DETAILED DESCRIPTION

FIG. 1 illustrates a system for assessing health of a subject, according to one embodiment. The system (also referred to as “test kit” herein) can be configured to indicate statuses of different health conditions in a uni-plexed and/or a multiplexed manner. For each of a set of health conditions (e.g., strep throat, flu, sexual health conditions, women hormones etc.), the system can be configured to test a sample for presence of different agents associated with the different health conditions.

The system and methods can be adapted for the detection status of a health condition or panels including, but not limited to, infectious diseases (including sexually transmitted infections) caused by either bacterial, viral, parasitic agents including, Streptococcus pyogenes, Chlamydia trachomatis, Neisseria gonorrhoeae, Trichomonas vaginalis, Treponema pallidum, Gardnerella vaginitis, human immunodeficiency virus, human papillomavirus infection, Hepatitis B, herpes simplex virus, Streptococcus pyogenes and/or the relation to pregnancy or fertility. Additional non-limiting health conditions panels include but are not limited to Candida Albicans, Mycoplasma genitalium, estrogen, progesterone, testosterone, anti-mullerian hormone, follicle-stimulating hormone, luteinizing hormone, estradiol, thyroid-stimulating hormone, free thyroxine, and prolactin.

In an embodiment shown in FIG. 1, the system or sample kit for detecting a status of a health condition includes some or all of the following components: a sample collecting tool (e.g., a swab) 105, an extraction container or dropper tube 110, a cover or dropper cap 115, a testing container 120, a stirrer 125, and a signal output device 130. In some cases, there could be more than one of some of the components. For example, there may be more than one dropper tube and cap holding the same or different buffers for different tests, or more than one stirrer or sample collecting tool, or more than one testing container with wells specific to different tests. One or more of the components may be disposable. The sample kit can be sold for combinations of different tests. For example, one sample kit might be designed with all the components needed to test for three STIs, Chlamydia trachomatis, Neisseria gonorrhoeae, Trichomonas vaginalis. Another sample kit might be designed with all the components needed to test for two STIs and for pregnancy. Another kit might be designed to run multiple fertility tests. A further kit might include all of the components to test for Streptococcus pyogenes, Chlamydia trachomatis, Neisseria gonorrhoeae, Trichomonas vaginalis, Treponema pallidum, Gardnerella vaginitis, human immunodeficiency virus, human papillomavirus infection, Hepatitis B, herpes simplex virus, Streptococcus pyogenes, pregnancy, and fertility, or any subset of these. In some designs, the kits can be sold for other types of disease testing and analysis, such as nutrition testing in blood samples, influenza or other disease testing in saliva samples, etc.

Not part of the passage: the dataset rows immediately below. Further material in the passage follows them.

theorem Beat.token_of_data {beat : Beat} (h : beat.kind = 0) : beat.token = some (.data beat.data) :=
  if_pos h

/-- In DEC_READ with DATA tokens only, the unit waits or buffers a byte (R120). -/
theorem UnitMove.waits_of_decRead (m : UnitMove s t) (hp : s.ph = .decRead) (hdata : ∀ b ∈ s.beats, b.kind = 0) :
    s.Waits t := by
  have headData : ∀ {beat rest}, s.beats = beat :: rest → beat.token = some (.data beat.data) :=
    fun hbeats => Beat.token_of_data (hdata _ (hbeats ▸ List.mem_cons_self))
  cases m with
  | awaitToken => exact .refl s
  | data b beat rest _ hbeats =>
    exact { State.Waits.refl s with
      ibuf := List.prefix_append s.ibuf [b]
      beats := hbeats ▸ List.suffix_cons beat rest }
  | eos _ _ _ hbeats htoken | readError _ _ _ hbeats htoken => simp [headData hbeats] at htoken
  | _ => simp_all -- the moves of the other phases

/-- In ENC_WRITE with a byte to offer that the sink does not take, the unit waits (R140). -/
theorem UnitMove.eq_of_encWrite {im : Image} (m : UnitMove s t) (hp : s.ph = .encWrite) (hsink : s.sink.next = none)
    (hslot : s.slot s.l.src = some im) (hopos : s.opos < 16 + 8 * im.pixels.length) : t = s := by
  obtain ⟨b, hbyte⟩ := encStream_getElem?_of_lt hopos
  cases m with
  | awaitSink => rfl
  | sent _ _ _ _ _ _ hnext | sentLast _ _ _ _ _ _ hnext | sinkError _ _ _ _ _ _ hnext => simp [hsink] at hnext
  | nothingLeft im' _ hslot' hnone =>
    obtain rfl : im = im' := Option.some.inj (hslot.symm.trans hslot')
    simp [hbyte] at hnone
  | _ => simp_all -- the moves of the other phases

theorem UnitMove.waits (m : UnitMove s t) (h : s.Stalled) : s.Waits t := by
  obtain ⟨-, ⟨hp, hdata⟩ | ⟨hp, hsink, im, hslot, hopos⟩⟩ := h
  · exact m.waits_of_decRead hp hdata
  · rw [m.eq_of_encWrite hp hsink hslot hopos]
    exact .refl s

/-- Whatever the host does while a command is in progress, the command waits: a word written to CMD is dropped
(R31 (a)). -/
theorem HostMove.waits (m : HostMove s t) (hp : s.ph ≠ .idle) : s.Waits t := by
  cases m with
  | nothing => exact .refl s
  | command w rest _ _ m =>
    rw [m.eq_drop_of_busy hp]
    exact { State.Waits.refl s with }
  | access => exact { State.Waits.refl s with }

theorem step_waits (h : s.Stalled) (hstep : step s = .next t) : s.Waits t := by
  have taken : s.Waits s.turnTaken := .turnTaken s
  have hstalled : s.turnTaken.Stalled := h.of_waits taken
  obtain ⟨hidle, -⟩ | m | m := step_next_of_notReset h.notReset hstep
  · exact absurd hidle h.ph_ne_idle
  · exact taken.trans (m.waits hstalled)
  · exact taken.trans (m.waits hstalled.ph_ne_idle)

theorem runSteps_waits {n : Nat} (h : s.Stalled) (hrun : runSteps n s = .next t) : s.Waits t := by
  induction n generalizing s with
  | zero => cases hrun; exact .refl _
  | succ n ih =>
    obtain ⟨m, hstep, hrest⟩ := runSteps_next_cons hrun
    have first : s.Waits m := step_waits h hstep
    exact first.trans (ih (h.of_waits first) hrest)

/-- Settles O58: every step of a stalled unit waits, and leaves it stalled. -/
theorem noTimeout : Obligations.NoTimeout := by
  intro n s t hreset hstalled hrun
  have w : s.Waits t := runSteps_waits ⟨hreset, hstalled⟩ hrun
  obtain ⟨got, hgot⟩ := w.ibuf
  exact ⟨w.ph, w.done, w.l, w.img, w.opos, got, hgot.symm⟩

end Sys2Proof.Machine
end

section
/-! PROOFS. The command-word table of spec/95_test_vectors.md, section 2.1 (O2): a word of the table is the word of a
command, legal or not by the command's slots, or the word of no command. -/

namespace Sys2Proof.Machine

variable {n : Nat}

/-- The word of a legal command is legal and is that command (R83, R88). -/
theorem decodeLegal_encode (i : Instr) (hl : i.legal n = true) : decodeLegal n (encode i) = some i :=
  Option.filter_eq_some_iff.2 ⟨decode_encode i, hl⟩

/-- The word of a command that names a missing slot, or one slot twice, is not legal (R88 (d), (e)). -/
theorem decodeLegal_encode_eq_none (i : Instr) (hl : i.legal n = false) : decodeLegal n (encode i) = none := by
  rw [decodeLegal, decode_encode, Option.filter_some, hl]
  rfl
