-- ==== Sys2Proof/Machine/Operands.lean ====
section
/-! DEFINITION. The operand forms of the engine: line masks and the line writes of the control-line multiplexer
(spec/00_scope.md R13, spec/30_encoding.md R74), the bytes of the transfer buffer (spec/20_memory.md R53), and the
numbering of the port registers (spec/20_memory.md R46). -/

namespace Sys2Proof.Machine

/-- `mask(L) = bit(L_BIT)` (00_scope.md R13). -/
def lineMask (P : Params) (L : Line) : Byte := bitMask (P.lineBit L)

/-- The value of a write of line `L` to `b`: `b ? mask(L) : 0` (00_scope.md R13, 30_encoding.md R74). -/
def lineValue (P : Params) (L : Line) (b : Bool) : Byte := if b then lineMask P L else 0#8

/-- "Write line `L` to `b`": the micro-operation the control-line multiplexer issues (30_encoding.md R74). -/
def lineWrite (P : Params) (L : Line) (b : Bool) : Instr := .sc (lineMask P L) (lineValue P L b)

/-- `LINES`, the union of the four line masks (10_state.md R24). -/
def allLines (P : Params) : Byte :=
  lineMask P .stb ||| lineMask P .cs ||| lineMask P .a0 ||| lineMask P .aux

/-- `MemRead(buf + i, 1)`: the byte at position `i < N`; no position `i >= N` exists (20_memory.md R53). -/
def memRead (buf : List Byte) (i : Nat) : Option Byte := buf[i]?

/-- `N`: the number of bytes of the running command, 1 for `CMD_B` (`N <- 1`, 42_protocol_b.md R108) and the length of
the sampled buffer for the sequence commands (10_state.md R30). -/
def State.total (s : State) : Nat :=
  match s.op with
  | some (.cmdB _) => 1
  | some .writeA => s.buf.length
  | some .dataB => s.buf.length
  | some .writeC => s.buf.length
  | none => 0

/-- The byte `PLACE` writes: `IMM8` for `CMD_B`, `buf[idx]` for the sequence commands (40_port_ops.md R90). `CMD_B`
never reads the buffer (30_encoding.md R66). -/
def State.currentByte (s : State) : Option Byte :=
  match s.op with
  | some (.cmdB b) => some b
  | some .writeA => memRead s.buf s.idx
  | some .dataB => memRead s.buf s.idx
  | some .writeC => memRead s.buf s.idx
  | none => none

/-- The settle units that follow a successful write: `CFG.settle_units` in Protocols B and C, none in Protocol A
(40_port_ops.md R87: "Protocol A has no settle wait"). -/
def State.settleUnits (s : State) : Units :=
  match s.op with
  | some .writeA => 0#16
  | some (.cmdB _) => s.cfg.settleUnits
  | some .dataB => s.cfg.settleUnits
  | some .writeC => s.cfg.settleUnits
  | none => 0#16

/-- A transfer length the implementation accepts (00_scope.md R8 `MAX_LEN`, 30_encoding.md R66). The length 0 is legal
on every implementation, since `MAX_LEN` is at least 1. Log 11. -/
def fitsMaxLen (P : Params) (n : Nat) : Bool :=
  n == 0 || match P.maxLen with
    | none => true
    | some k => decide (n ≤ k)

/-- The port register with the number of 20_memory.md R46: `DATA` 0, `STATUS` 1, `CONTROL` 2; there is no other. No
rule of the engine computes with the number. -/
def registerName (n : Nat) : Option String :=
  match n with
  | 0 => some "DATA"
  | 1 => some "STATUS"
  | 2 => some "CONTROL"
  | _ => none

/-- The parameters with the strobe line moved to bit `k` and the line that stood there moved to the strobe's bit: a
line map under which a control write with mask `bit(k)` is a strobe write. Used by `fetchSetup` alone. Log 5. -/
def moveStrobe (P : Params) (k : Fin 8) : Params :=
  { P with
    stbBit := k
    csBit := if P.csBit = k then P.stbBit else P.csBit
    a0Bit := if P.a0Bit = k then P.stbBit else P.a0Bit
    auxBit := if P.auxBit = k then P.stbBit else P.auxBit
    linesDistinct := by
      have h := P.linesDistinct
      simp only [List.nodup_cons, List.mem_cons, List.not_mem_nil, or_false, not_or] at h ⊢
      obtain ⟨⟨h1, h2, h3⟩, ⟨h4, h5⟩, h6, -⟩ := h
      refine ⟨⟨?_, ?_, ?_⟩, ⟨?_, ?_⟩, ?_, ?_, List.nodup_nil⟩ <;> (try split_ifs) <;> simp_all [eq_comm]
    maxLenPos := P.maxLenPos
    unitPos := P.unitPos }

/-- The position of the one bit of a one-bit mask (bit 7 when it is none of the masks of bits 0 to 6). -/
def bitIndex (m : Byte) : Fin 8 :=
  if m = bitMask 0 then 0
  else if m = bitMask 1 then 1
  else if m = bitMask 2 then 2
  else if m = bitMask 3 then 3
  else if m = bitMask 4 then 4
  else if m = bitMask 5 then 5
  else if m = bitMask 6 then 6
  else 7

end Sys2Proof.Machine
end

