-- ==== Sys2Proof/Tests/Slice0.lean ====
section
/-! SUPPORT. The model's own tests. Expected results are those of spec/95_test_vectors.md (its section is named at each)
or are worked out by hand from the rule named. The last part holds, for every statement with hypotheses, a concrete
state and operands that meet them. -/

namespace Sys2Proof.Tests

open Sys2Proof Sys2Proof.Machine

/-! ## Small states -/

/-- An answer that succeeds; a status read gets `b`. -/
def okDraw (b : Byte) : Draw := { outcome := .ok, status := b, applied := true }

/-- An answer that fails. -/
def errDraw (k : PortError) (applied : Bool) : Draw := { outcome := .err k, status := 0#8, applied := applied }

/-- Every access succeeds and every status read is not busy under `TC`. -/
def okEnv : Env := { queue := [], always := some (okDraw 0x80#8), drawn := 0 }

/-- Every access succeeds and every status read is busy under `TC`. -/
def busyEnv : Env := { queue := [], always := some (okDraw 0x00#8), drawn := 0 }

/-- The reset state under `TC` with known port registers and answers that succeed. -/
def idleState : State :=
  { State.reset with
    params := Config.tc, data := PortReg.write 0x00#8, control := PortReg.write 0x0E#8, env := okEnv }

/-- A command stands in a phase with a buffer, about to do that phase's action. -/
def inPhase (c : Command) (p : Phase) (buf : List Byte) : State :=
  { idleState with op := some c, ph := p, buf := buf }

/-- The same under answers of one's choice. -/
def inPhaseEnv (c : Command) (p : Phase) (buf : List Byte) (e : Env) : State := { inPhase c p buf with env := e }

/-- `TC` with `MAX_LEN` = 1. -/
def boundedTc : Params :=
  { stbBit := 0, a0Bit := 1, auxBit := 2, csBit := 3, busyBit := 7, busyActive := false, auxActive := false,
    maxLen := some 1, unitCycles := 1 }

/-- The next state, if there is one. -/
def nextOf (o : Host.Outcome State Fault Refusal) : Option State :=
  match o with
  | .next t => some t
  | .fault _ | .refused _ => none

/-- The refusal, if it is one. -/
def refusalOf (o : Host.Outcome State Fault Refusal) : Option Refusal :=
  match o with
  | .refused r => some r
  | .next _ | .fault _ => none

/-- A command executed and then `n` steps of the engine. -/
def runOf (i : Instr) (s : State) (n : Nat) : Option State := (nextOf (exec i s)).bind (steps n)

In some embodiments, the sample kit can be designed to include all the components needed for at least 2 tests, at least 3 tests, at least 4 tests, at least 5 tests, at least 6 tests, at least 7 tests, at least 8 tests, at least 9 tests, or at least 10 tests.

In some embodiments, each test is performed on a separate test strip within the signal output device. In some embodiments, the user tests for the same health condition for each test strip. In other embodiments, the user tests for different health conditions for each test strip within the sample kit.

Sample Collecting Tool

In some embodiments, the sample collecting tool 105 is a swab, such as a vaginal swab, urethral swab, or an endocervical swab. Non-limiting examples of a sample collected by the sample collecting tool 105 include vaginal fluid, vaginal tissue, vaginal washing, vaginal swab, vaginal discharge, cervical swab, cervical tissue urethral swab, urethral discharge, rectal swab, rectal material, rectal washing, urine, blood, serum, plasma, saliva, tears, skin swab, semen, seminal fluid, sputum, bronchial fluid, bronchial washing, peritoneal fluid, peritoneal washing, pleural fluid, pleural washing, cerebrospinal fluid, nasal swabs and/or fluids, throat swabs and/or fluids eye fluid and/or tissue, fluid and/or tissue from lung, liver, heart, brain, kidney, spleen or muscle and any combination thereof. In some embodiments, the sample is a blood sample, and the sample collecting tool is, e.g., a lancet for piercing a finger and a container or slide for collecting the blood sample). In some embodiments, the sample is a urine sample, and the sample collecting tube is, e.g., a urine collection cup, urine swab, etc. In some embodiments, the sample is a vaginal discharge or a penile discharge, and the sample collecting tool is a swab, cotton pad, sample container, etc. In some embodiments, the sample is obtained from contacting an ulcer in genital area, and the sample collecting tool is a swab, cotton pad, sample container, etc.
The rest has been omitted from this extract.